# Central limit theorem.
Suppose we repeat an experiment $n$ times independently, and take their average. What is the distribution of this average value? As it turns out, as $n$ tends to infinity, this distribution approaches a normal distribution. This is central limit theorem.
More precisely, let $X_{1},X_{2},\ldots,X_{n}$ be $n$ identical and independent random variables (iid), with some density $F$ where $E(X)=0$ and $E(X^{2}) = \sigma^{2}$. If we write $$
Z_{n} = \frac{X_{1}+X_{2}+\cdots+X_{n}}{\sigma \sqrt{n}}
$$then $$
P(Z_{n} \le x) \to \Phi(x)
$$
where $\Phi(x)$ is the standard normal distribution with density $\phi(x) = \frac{1}{\sqrt{2\pi}} e^{-x^{2}/2}$.
To see this, we show that $Z_{n}$ has a moment generating function that converges to the moment generating function of a standard normal distribution.
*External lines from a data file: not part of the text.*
/-- A walk goes on: past the entries that the walker cache holds, and then it reads one from memory, with what is left of its slack (R112, R334). A
cached entry that no longer equals the table may be used or not (R335). -/
def State.goWalk : Nat → State → Walk → State
  | 0, s, w => s.setWalk w
  | n + 1, s, w =>
    let x := s.mem.num w.entry 16
    let old := (s.walkerEntry w).filter fun e => e.bits == x || s.useStale e.at_
    match old.map fun e => readEntry s.regs (w.page * 65536) w.level w.entry e.bits with
    | some (.ok next) => State.goWalk n s { w with level := w.level - 1, table := next }
    | _ => (s.setWalk w).send
        { owner := .walk w.die w.page, vc := 0, slack := w.slack, overdue := w.overdue, src := dieAnchor w.die,
          goal := chanGoal (stackOf w.entry) (channelOf w.entry), reply := some (flitsOf 16) }

/-- A walk starts, at the table that PTROOT names (R326, R327). -/
def State.startWalk (s : State) (w : Walk) : State :=
  let w := { w with running := true, level := 4, table := s.rootTable }
  (s.setWalk w).goWalk 5 w

/-- An access already waits for the walk of a page. -/
def State.walkJoined (s : State) (who : Seeker) (die page : Nat) : Bool :=
  s.xlat.walks.any fun w => w.is die page && w.waiters.any fun x => x.1 == who

/-- Join a walk of a 64 KiB page, or start one; 128 run at once in a die (R112, R334). -/
def State.joinWalk (s : State) (who : Seeker) (tile page slack : Nat) (overdue : Bool) : State :=
  let die := dieOfTile tile
  let x := s.xlat
  if x.walks.any fun w => w.is die page then
    let join := fun (w : Walk) =>
      { w with waiters := if w.waiters.contains (who, tile) then w.waiters else w.waiters ++ [(who, tile)], slack := min w.slack slack,
               overdue := w.overdue || overdue }
    { s with xlat := { x with walks := x.walks.map fun w => if w.is die page then join w else w } }
  else
    let busy := (x.walks.filter fun w => w.die == die && w.running).length
    let w : Walk := { page := page, waiters := [(who, tile)], slack := slack, overdue := overdue, running := false, die := die, level := 4, table := 0 }
    let s := { s with xlat := { x with walks := x.walks ++ [w] } }
    if busy < 128 then s.startWalk w else s

/-- The next walk that waits in a die's queue starts (R334). -/
def State.nextWalk (s : State) (die : Nat) : State :=
  match s.xlat.walks.find? fun w => w.die == die && !w.running with
  | some w => s.startWalk w
  | none => s

/-- The end of a walk (R332, R334): a leaf is cached, with accessed set, for the tiles that wait and their groups; every access that waits gets what
was found. -/
def State.endWalk (s : State) (w : Walk) (r : WalkEnd) : State :=
  let s := { s with xlat := { s.xlat with walks := s.xlat.walks.filter fun v => !v.is w.die w.page } }
  let (s, r) := match r with
    | .leaf e => (if e.accessed then s else s.orEntry e.at_ 128, WalkEnd.leaf { e with bits := e.bits ||| 128 })
    | r => (s, r)
  let s := match r with
    | .leaf e => (w.waiters.map Prod.snd).dedup.foldl (fun (s : State) (t : Nat) => s.cacheLeaf t e) s
    | _ => s
  let new := w.waiters.map fun x => ({ who := x.1, page := w.page, found := r } : Answer)
  ({ s with xlat := { s.xlat with answers := s.xlat.answers ++ new } }).nextWalk w.die

/-- TABLE_WALK (R334): the entry that a walk has asked for comes, and the walk ends or goes on. -/
def State.stepWalk (s : State) (w : Walk) : State :=
  let o := Owner.walk w.die w.page
  let w := { w with slack := s.packetsSlack o w.slack, overdue := w.overdue || s.packetsOverdue o }
  let s := s.dropPackets o
  let x := s.mem.num w.entry 16
  match readEntry s.regs (w.page * 65536) w.level w.entry x with
  | .error r => s.endWalk w r
  | .ok next => (s.keepWalker w x).goWalk 5 { w with level := w.level - 1, table := next }

/-- The first virtual byte that the table entries cover which a walk has read so far: the region of the first of them; none yet. -/
def Walk.hasRead (w : Walk) (lo n : Nat) : Bool :=
  w.running && w.level < 4 && rangesMeet (w.page * 65536 / 2 ^ 48 * 2 ^ 48) (2 ^ 48) lo n

/-! ### Translating an access -/

/-- What a look at the translation of an access comes to. -/
inductive Look where
  | leaf (e : Leaf)
  | bad (code : Nat)
  /-- It waits for a walk, which it has joined or joins now. -/
  | wait (joined : Bool) (s : State)
  deriving DecidableEq, Repr

/-- The page entry of a virtual address for an access from a tile: what its walk has found, a cached entry, or else it waits (R331 steps 1 and
2, R334). -/
def State.look (s : State) (who : Seeker) (tile va slack : Nat) (overdue : Bool) : Look :=
  let page := va / 65536
  let go := fun (s : State) => Look.wait (s.walkJoined who (dieOfTile tile) page) (s.joinWalk who tile page slack overdue)
  match s.xlat.answers.find? fun a => a.who == who && a.page == page with
  | some a => match a.found with
    | .leaf e => .leaf e
    | .unmapped => .bad fcUNMAPPED
    | .malformed => .bad fcPAGE
  | none => match s.cached tile va with
    | some e => if s.cachedServes e then .leaf e else go (s.dropCached e.va e.size)
    | none => go s

/-- The page entry of a virtual address, for a context: it stalls for a walk (R121, R331 steps 1 and 2). -/
def State.findLeaf (s : State) (c : Ctx) (a : Word) (slack : Nat) (element : Nat := 0) : Try Leaf := do
  requireAt (virtualOk a && s.xlatOn) fcUNMAPPED a
  match s.look (.ctx c.key) c.key.tile (vaOf a) slack false with
  | .leaf e => return e
  | .bad code => faultAt code a element
  | .wait _ s' => stall s'

/-- The context that makes an access, as a record names it. -/
def State.maker (s : State) (c : Ctx) : Maker := { key := c.key, tid := ((s.task? c.task).map fun t => t.tid).getD 0, rank := c.rank }

/-- A write waits on the page's block: the first such write is noted with its tick (R341). -/
def State.noteBlocked (s : State) (c : Ctx) (va : Nat) : State :=
  let ms := s.xlat.migrations.map fun m =>
    if m.leaf.hasByte va && m.blocked.isNone && m.status.isNone then { m with blocked := some (s.ticks, some (s.maker c)) } else m
  { s with xlat := { s.xlat with migrations := ms } }

/-- The checks of an access against its page entry (R331 steps 3 to 6). -/
def State.checkLeaf (s : State) (c : Ctx) (user : Bool) (e : Leaf) (a : Word) (write : Bool) (element : Nat := 0) : Try Unit := do
  if e.tier = 3 then faultAt fcUNMAPPED a element
  if (user && !e.user) || (write && !e.writable) then faultAt fcPROTECT a element
  if e.poison then faultAt fcPOISON a element
  if write && e.wblock then stall (s.noteBlocked c (vaOf a))

/-- Translate an access to a virtual address (R331). -/
def State.translate (s : State) (c : Ctx) (a : Word) (write : Bool) (slack : Nat) (element : Nat := 0) : Try Leaf := do
  let e ← s.findLeaf c a slack element
  s.checkLeaf c (!c.supervisor) e a write element
  return e

/-- Where a translated byte lies. -/
inductive Place where
  | here (key : Nat)
  | peer (package phys : Nat)
  deriving DecidableEq, Repr

/-- The place of a virtual byte in its page (R329, R336, R337). -/
def Leaf.place (e : Leaf) (va : Nat) : Place :=
  let o := e.frame + (va - e.va)
  match e.tier with
  | 0 => .here o
  | 1 => .here (hostKey o)
  | _ => .peer e.peer o

/-- The flat location of a virtual byte whose page is not a peer's. -/
def Leaf.keyOf (e : Leaf) (va : Nat) : Nat :=
  match e.place va with
  | .here k => k
  | .peer p o => 2 ^ 70 + p * 2 ^ 39 + o

/-- The page of an entry: first virtual byte and size. -/
def Leaf.page (e : Leaf) : Nat × Nat := (e.va, e.size)

/-- A write through an entry with dirty 0 sets dirty in memory and in every cached copy (R332). -/
def State.setDirty (s : State) (e : Leaf) : State :=
  if e.dirty then s
  else
    let s := s.orEntry e.at_ 256
    let mark := fun (f : Leaf) => if f.at_ = e.at_ then { f with bits := f.bits ||| 256 } else f
    let x := s.xlat
    { s with xlat := { x with micro := x.micro.map (fun t => { t with leaf := mark t.leaf }), group := x.group.map fun t => { t with leaf := mark t.leaf } } }

/-- A touch of a counted page: an increment goes from the tile to the home die (R16, R338, R339), with the access's slack (R112). -/
def State.touch (s : State) (tile slack : Nat) (e : Leaf) : State :=
  if e.cnt then
    let id := s.seq
    let t : Touch := { id := id, die := e.cslot % 4, slot := e.cslot, va := e.va, size := e.size, mode := e.mode, tier := e.tier }
    ({ s with seq := s.seq + 1, xlat := { s.xlat with touches := s.xlat.touches ++ [t] } }).send
      { owner := .touch id, vc := 0, slack := slack, src := tile, goal := tileGoal (dieAnchor (e.cslot % 4)) }
  else s

/-- Pages, each once. -/
def pagesOnce : List Leaf → List Leaf
  | [] => []
  | e :: r => e :: (pagesOnce r).filter fun f => f.page != e.page

/-- What the use of its pages by one access, or by one run of a copy, from a tile does: pages written become dirty, each page is one touch, and its
entry is in the tile's micro-TLB (R332, R334, R338). -/
def State.usePages (s : State) (tile slack : Nat) (reads writes : List Leaf) : State :=
  let es := pagesOnce (reads ++ writes)
  let s := es.foldl (fun s e => { s with xlat := { s.xlat with micro := cacheIn 32 tile e s.xlat.micro } }) s
  let s := (pagesOnce writes).foldl State.setDirty s
  es.foldl (fun s e => s.touch tile slack e) s

end Sys2Proof.Machine
end

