-- ==== Sys2Proof/Machine/Issue.lean ====
section
/-! DEFINITION. Which context issues, and what its next word comes to (R74, R88, R120, R121, R137). -/

namespace Sys2Proof.Machine

/-- An opcode that user mode may not execute (R87). -/
def opcodePrivileged (op : Nat) : Bool :=
  op == 0x1B5 || op == 0x2C5 || op == 0x2C6 || op == 0x2C7 || op == 0x2E2 || op == 0x2E3 || op == 0x3C2

/-- A CSRW, CSRS or CSRC that names a privileged register (R87, R88 check 3). -/
def csrWordPrivileged (w : Word) : Bool :=
  let op := (w.extractLsb' 54 10).toNat
  0x3C5 ≤ op && op ≤ 0x3C7 && csrExists (w.toNat % 4096) && csrPrivileged (w.toNat % 4096)

/-- Check 3 of R88 on the raw word. -/
def wordPrivileged (w : Word) : Bool := opcodePrivileged (w.extractLsb' 54 10).toNat || csrWordPrivileged w

/-- What the word at an instruction position comes to: checks 2, 3 and 4 of R88. -/
inductive Decoded where
  | run (i : Instr)
  | trap (code : Nat)
  deriving DecidableEq, Repr

/-- Decode checks 2 to 4 of a word in an instruction position, in a mode (R88). -/
def decodeIssue (w : Word) (supervisor : Bool) : Decoded :=
  match decode w with
  | .ok (.undefinedOpcode v) => .run (.undefinedOpcode v)
  | .ok (.blockHeader _) => .run (.undefinedOpcode w)
  | .ok i => if wordPrivileged w && !supervisor then .trap fcPRIV else .run i
  | .error _ => if (w.extractLsb' 54 10).toNat = 0x3FF then .run (.undefinedOpcode w)
      else if wordPrivileged w && !supervisor then .trap fcPRIV else .trap fcILLEGAL

/-- What an issue attempt comes to before anything executes. -/
inductive Front where
  | run (i : Instr) (w : Word)
  | done (s : State)
  deriving DecidableEq, Repr

/-- The fault of a word that a leader's decode checks refused, as the follower decodes it (R90): by check 2 or 5 it is ILLEGAL. -/
def refusedCode (w : Word) (supervisor : Bool) : Nat :=
  match decodeIssue w supervisor with
  | .run _ => fcILLEGAL
  | .trap code => code

/-- Issue a follower's forwarded word (R90, R137, R138): a handler entry banks at the same point of the stream. -/
def State.frontFollower (s : State) (c : Ctx) : Front :=
  match c.fwd with
  | [] => .done s
  | f :: r =>
    match f.entry with
    | some e =>
      if c.live.isEmpty then .done (s.setCtx ({ c.endRegion with fwd := r }.enterHandler e (c.saveAt c.pc false) f.addr))
      else .done s
    | none =>
      if f.refused then
        if c.live.isEmpty then .done (s.takeFault { c with fwd := r } { code := refusedCode f.word c.supervisor }) else .done s
      else if c.atHeader then
        match headerAt c.pc f.word with
        | .ok h => .run (.blockHeader h) f.word
        | .error (.trap t) => .done (s.dueFault c t)
        | .error (.stall s') => .done s'
      else match decodeIssue f.word c.supervisor with
        | .run i => .run i f.word
        | .trap code => .done (s.dueFault c { code := code })

/-- The FAULTADDR of a fault in fetching a word: that of the handler's address when its header cannot be fetched (R205), else 0 for a
translation fault. -/
def Ctx.fetchTrap (c : Ctx) (t : Trap) : Trap :=
  if t.code = fcBADTARGET ∨ (c.uleActive ∧ c.atHeader ∧ c.pc = c.ulevec) then t else { t with addr := 0 }

/-- A leader sends its followers a word that its decode checks refuse, as it takes the fault (R90). -/
def State.forwardRefused (s : State) (c : Ctx) (w : Word) : State :=
  if c.leader && c.live.isEmpty then
    s.forward c { word := w, addr := c.pc, target := none, value := 0, entry := none, refused := true, due := 0 }
  else s

/-- A header reached by falling through from a block's last instruction is reported against that instruction (R75, R211). -/
def Ctx.atFall (c : Ctx) : Ctx := if c.atHeader && c.pc == c.blockEnd then { c with pc := c.pc - 8, atHeader := false } else c

/-- What a fetched word comes to: the block header at a header's place, else the instruction, or the fault of its decoding (R75, R88). -/
def State.frontWord (s : State) (c : Ctx) (w : Word) : Front :=
  if c.atHeader then
    match headerAt c.pc w with
    | .ok h => .run (.blockHeader h) w
    | .error (.trap t) => .done (s.dueFault c.atFall t)
    | .error (.stall s') => .done s'
  else match decodeIssue w c.supervisor with
    | .run (.undefinedOpcode _) => .done ((s.forwardRefused c w).dueFault c { code := fcILLEGAL })
    | .run i => .run i w
    | .trap code => .done ((s.forwardRefused c w).dueFault c { code := code })

/-- An instruction stalls while a register line that it reads or writes is not in the register cache (R121, R128). -/
def State.withLines (s : State) (c : Ctx) : Front → Front
  | .done t => .done t
  | .run i w =>
    let ls := c.missing (touchedBy i c)
    if c.want.isSome || ls.isEmpty then .run i w else .done (s.updCtx c fun d => { d with want := some ls })

/-- Issue a context's next word: fetch it, or wait for it; take the fault of its fetch or decoding; or execute it. -/
def State.front (s : State) (k : CtxKey) : Front :=
  match s.ctx? k with
  | none => .done s
  | some c =>
    if c.follower then s.withLines c (s.frontFollower c)
    else match s.fetchAt c c.pc with
      | .error (.stall s') => .done s'
      | .error (.trap t) => .done (s.dueFault c (c.fetchTrap t))
      | .ok w => s.withLines c (s.frontWord c w)

/-- A follower's buffer of 64 instructions is full (R137): words on their way count, block headers and entries of a handler do not. DESIGN CHOICE, log
entry 107. -/
def Ctx.buffersFull (d : Ctx) : Bool :=
  64 ≤ ((d.fwd ++ d.fwdWire).filter fun f => f.entry.isNone && f.word.extractLsb' 54 10 != 0x3FF#10).length

/-- A context is ready as far as its own state, its lines on their way, a record of it that waits (R207) and its gang show (R121, R137). -/
def State.ready (s : State) (c : Ctx) : Bool :=
  !c.stopped && !c.evicted && c.faulted.isNone && (c.want.getD []).isEmpty && !(s.sfqWait.any fun r => r.ctx == some c.key) &&
  (match c.wait with
   | .none => true
   | .park => true
   | .engine _ => true
   | .action => true
   | .drain _ => false
   | .entry => false
   | .resume => false
   | .wfe _ _ => !c.evq.isEmpty
   | .yield d => d == 0) &&
  (if c.follower then !c.fwd.isEmpty
   else if c.leader then !(s.ctxs.any fun d => d.task == c.task && d.follower && !d.stopped && d.buffersFull)
   else true)

/-- The eight contexts of a tile from one on (R120). -/
def ringFrom (n : Nat) : List Nat := (List.range 8).map fun i => (n + i) % 8

/-- The first context of a tile in the order of its port's search that a test accepts (R120). -/
def State.firstOf (s : State) (tile : Nat) (ok : CtxKey → Bool) : Option CtxKey :=
  match (ringFrom (s.tile tile).rr).find? fun n => ok { tile := tile, num := n } with
  | some n => some { tile := tile, num := n }
  | none => none

/-- An event of the context's queue may be delivered at this boundary, as far as the context's own state shows (R204). -/
def Ctx.deliverable (c : Ctx) : Bool :=
  !c.evq.isEmpty && c.uleEn && !c.uleActive && !c.supervisor && !c.follower && !c.atHeader && c.wait == .none

/-- The context has taken a fault between two records of it. -/
def faultTaken (c d : Ctx) : Bool := d.faulted.isSome || (d.uleActive && !c.uleActive)

/-- A context stalls: it is where it was and has taken no fault (R121). -/
def Ctx.stalledIn (c : Ctx) (t : State) : Bool :=
  match t.member? c.task c.rank with
  | none => false
  | some d => !faultTaken c d && d.pc == c.pc && d.atHeader == c.atHeader && d.wait != .drain c.pc

/-- A context has issued: it has neither taken a fault nor stalled (R120). -/
def Ctx.issuedIn (c : Ctx) (t : State) : Bool :=
  match t.member? c.task c.rank with
  | none => true
  | some d => !faultTaken c d && !c.stalledIn t

/-- The outcome of the instruction at a boundary lets the queued event go first: it neither faults nor waits (R204). -/
def eventFirst (c : Ctx) (out : Out) : Bool :=
  match out with
  | .next t => c.issuedIn t
  | _ => false

/-- The context goes on at the word after a TRAP that has taken its fault: the TRAP has been executed (R195, R211). -/
def trapTaken (c d : Ctx) : Bool := faultTaken c d && d.faultinfo.toNat % 256 == fcTRAP && d.faultpc == c.pc + 8

/-- An instruction whose operands R88's check 5 refuses: it reads an empty latch, or in uniform class one of 256 bytes (R131). -/
def latchBad (i : Instr) (c : Ctx) : Bool :=
  i.form.operands.any Operand.isLatch && (match c.latch with
    | .empty => true
    | .w256 _ => (i.form.common?.map fun h => !h.lane).getD false
    | .w8 _ => false)

/-- Followers get a word before the entry to the handler that the word's own fault brought. -/
def beforeEntry (l : List FwdWord) (f : FwdWord) : List FwdWord :=
  match l.reverse with
  | e :: r => if e.entry.isSome then (e :: f :: r).reverse else l ++ [f]
  | [] => [f]

/-- A TRAP that has taken its fault goes to the followers too, before the handler's entry (R90, R137). -/
def State.forwardTrap (s : State) (c : Ctx) (w : Word) : State :=
  let f : FwdWord := { word := w, addr := c.pc, target := none, value := 0, entry := none, refused := false, due := 0 }
  { s with ctxs := s.ctxs.map fun d =>
      if d.task = c.task ∧ d.follower then
        { d with fwdWire := beforeEntry d.fwdWire { f with due := s.cycle + gangDelay c.key.tile d.key.tile } }
      else d }

/-- A SYNC whose arrival has been sent, now or before: what it still waits for is no decision (R137, R264). -/
def syncSent (i : Instr) (d : Ctx) : Bool :=
  match i with
  | .sync _ => match d.arrival with
    | some a => a.sync
    | none => false
  | _ => false

/-- The leader has issued a word: it goes to the followers, with the leader's decision (R137); a SYNC goes as its arrival is sent, for every
follower arrives for itself (R264). A WFE whose own guard failed sends the value that
its destination keeps, and the followers whose guard passes take that one: log entry 89. -/
def forwardIssue (c : Ctx) (i : Instr) (w : Word) (t : State) : State :=
  if !c.leader then t
  else if !c.issuedIn t then
    match t.member? c.task c.rank with
    | none => t
    | some d =>
      if trapTaken c d then t.forwardTrap c w
      else if syncSent i d && !syncSent i c then
        t.forward c { word := w, addr := c.pc, target := none, value := 0, entry := none, refused := false, due := 0 }
      else if faultTaken c d && latchBad i c then t.forwardRefused c w
      else t
  else if syncSent i c then t
  else
    let go := fun (target : Option Word) (v : Word) =>
      t.forward c { word := w, addr := c.pc, target := target, value := v, entry := none, refused := false, due := 0 }
    match t.member? c.task c.rank with
    | none => go none 0
    | some d => go (if d.atHeader && d.blockEnd == 0 then some d.pc else none) (match d.latch with
        | .w8 x => x
        | _ => 0)

/-- After an issue the search of the port moves on (R120). -/
def State.issued (s : State) (k : CtxKey) : State := s.updTile k.tile fun t => { t with rr := (k.num + 1) % 8 }

/-- A context has issued: one of its tile that yielded to it is ready again (R146). -/
def State.endYields (s : State) (k : CtxKey) : State :=
  { s with ctxs := s.ctxs.map fun d =>
      if d.key.tile = k.tile ∧ d.key ≠ k then
        (match d.wait with
         | .yield _ => { d with wait := .yield 0 }
         | _ => d)
      else d }

end Sys2Proof.Machine
end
## Moment generating function.
Define for a random variable $X$ with density $f(x)$, its moment generating function to be $$
M_{X}(t) = E(e^{tX})
$$
In the case where $X$ is discrete, then we have $$
M_{X}(t) = \sum_{x} e^{tx}f(x)
$$And in the case where $X$ is continuous, then we have $$
M_{X}(t) = \int_{-\infty}^{\infty} e^{tx} f(x) dx .
$$
One familiar with Laplace transform may see some resemblance.
Assuming convergence, we have $$
M_{X}(t) = E(e^{tX}) = E\left( \sum_{n\ge0} \frac{t^{n}X^{n}}{n!} \right) = \sum_{n\ge 0} \frac{E(X^{n})}{n!}t^{n}
$$So the coefficients of $M_{X}$ gives the moments of $X$, divided by an appropriate factorial factor.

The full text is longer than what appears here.